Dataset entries
<<<<
/-- Runs of scratchpad that a slot's accesses wait for: those not performed, the head of its buffer, its instruction, its entry
into a trap, and records of its frame that are due. -/
def State.slotDemands (s : State) (r : SRef) : List (Nat × Nat) :=
  let sl := s.slot r
  let next := if (sl.status == .ready || sl.status == .trapped) && sl.pendTrap.isNone then
      (match s.nextIssue r with
        | (s', .insn i) =>
          let s' := { s' with cur := r }
          s'.instrReach r i ++ s'.movesReach r i ++ (if instrTraps i s' then s.trapDemands r else [])
        | _ => s.trapDemands r)
    else []
  (sl.unperformed.filter (fun f => !trigIsCommons f.trig)).map (fun f => (f.ea, f.bytes))
    ++ (sl.sb.take 1).map (fun e => (e.addr, if e.kind == .cSt then 0 else e.chunk)) ++ next
    ++ (if sl.pendTrap.isSome || s.heldFor r then s.trapDemands r else [])
    ++ (sl.saved.filter (fun p => p.2.due)).map (fun p => (recordAddr sl p.1, 32))

/-- Runs that the landings of a copy issued by u wait for in v: local ones, a send's destination, an arrival word. -/
def State.copyDemands (s : State) (v u : VRef) (c : Copy) : List (Nat × Nat) :=
  let ready := c.segs.filter (fun g => match g.st with
    | .ready _ => true
    | _ => false)
  let there := s.segTarget u c == some v
  (if u == v then ready.map (fun g => (g.loc, g.len)) else [])
    ++ (if there && cpeRemote c.op then ready.map (fun g => (g.addr, g.len)) else [])
    ++ (if there && dAwen c.desc && !ready.isEmpty then [(dAw c.desc, 16)] else [])

/-- Runs that a message for v waits for. -/
def State.msgDemands (s : State) (v : VRef) (m : Msg) : List (Nat × Nat) :=
  let t := s.vt v
  if m.drank != v.rank then []
  else match m.ring with
    | some i =>
      let g := vget t.rings i Ring.blank
      (g.base, 2 ^ g.logsz) :: (match m.aw with
        | some w => [(w, 16)]
        | none => [])
    | none => [(t.psBase, t.psSize)]

/-- Every run of scratchpad that an access of the vtile, or a landing in it, waits for. -/
def State.spDemands (s : State) (v : VRef) : List (Nat × Nat) :=
  let t := s.vt v
  let c := s.ctx v.ctx
  (List.range 8).flatMap (fun i => s.slotDemands ⟨v, Fin.ofNat 8 i⟩)
    ++ (t.mx.queue.take 1).flatMap (fun e => (mxTouches e t.mx.run).1)
    ++ (if t.fq.isEmpty then [] else [(t.psBase, t.psSize)])
    ++ c.vts.flatMap (fun p => (p.2.copies.filter (fun k => !k.finished)).flatMap (fun k => s.copyDemands v ⟨v.ctx, p.1⟩ k)
        ++ p.2.outq.flatMap (fun m => s.msgDemands v m))
    ++ c.msgs.flatMap (fun m => s.msgDemands v m)

/-- The scratchpad units to be restored next. -/
def State.nextSp (s : State) (v : VRef) : List Nat :=
  let out := (s.vt v).spOut
  let runs := s.spDemands v
  let wanted := out.filter (fun k => runs.any (fun x => x.2 != 0 && decide (8192 * k < x.1 + x.2) && decide (x.1 < 8192 * k + 8192)))
  if wanted.isEmpty then out.take 1 else wanted

/-- The B-store units to be restored next, as numbers 16 × column + unit. -/
def State.nextBs (s : State) (v : VRef) : List Nat :=
  let t := s.vt v
  let cells := (t.mx.queue.take 1).flatMap (fun e => (mxTouches e t.mx.run).2
    ++ (if mxOp e.c == 2 && mxRim e.c then (t.mx.run.segs.filter (fun g => match g.st with
        | .ready _ => true
        | _ => false)).flatMap (fun g => bloadCells e.c g.row) else []))
  let wanted := t.mx.bsOut.filter (fun k => cells.any (fun p => 16 * p.1 + p.2 / 8192 == k))
  if wanted.isEmpty then t.mx.bsOut.take 1 else wanted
>>>>
Please give again the lines above between the line holding "c.msgs.flatMap (fun m => s.msgDemands v m)" and the line holding "g.row) else []))", inclusive, exactly as they are and with nothing added.

__Task answer__
    ++ c.msgs.flatMap (fun m => s.msgDemands v m)

/-- The scratchpad units to be restored next. -/
def State.nextSp (s : State) (v : VRef) : List Nat :=
  let out := (s.vt v).spOut
  let runs := s.spDemands v
  let wanted := out.filter (fun k => runs.any (fun x => x.2 != 0 && decide (8192 * k < x.1 + x.2) && decide (x.1 < 8192 * k + 8192)))
  if wanted.isEmpty then out.take 1 else wanted

/-- The B-store units to be restored next, as numbers 16 × column + unit. -/
def State.nextBs (s : State) (v : VRef) : List Nat :=
  let t := s.vt v
  let cells := (t.mx.queue.take 1).flatMap (fun e => (mxTouches e t.mx.run).2
    ++ (if mxOp e.c == 2 && mxRim e.c then (t.mx.run.segs.filter (fun g => match g.st with
        | .ready _ => true
        | _ => false)).flatMap (fun g => bloadCells e.c g.row) else []))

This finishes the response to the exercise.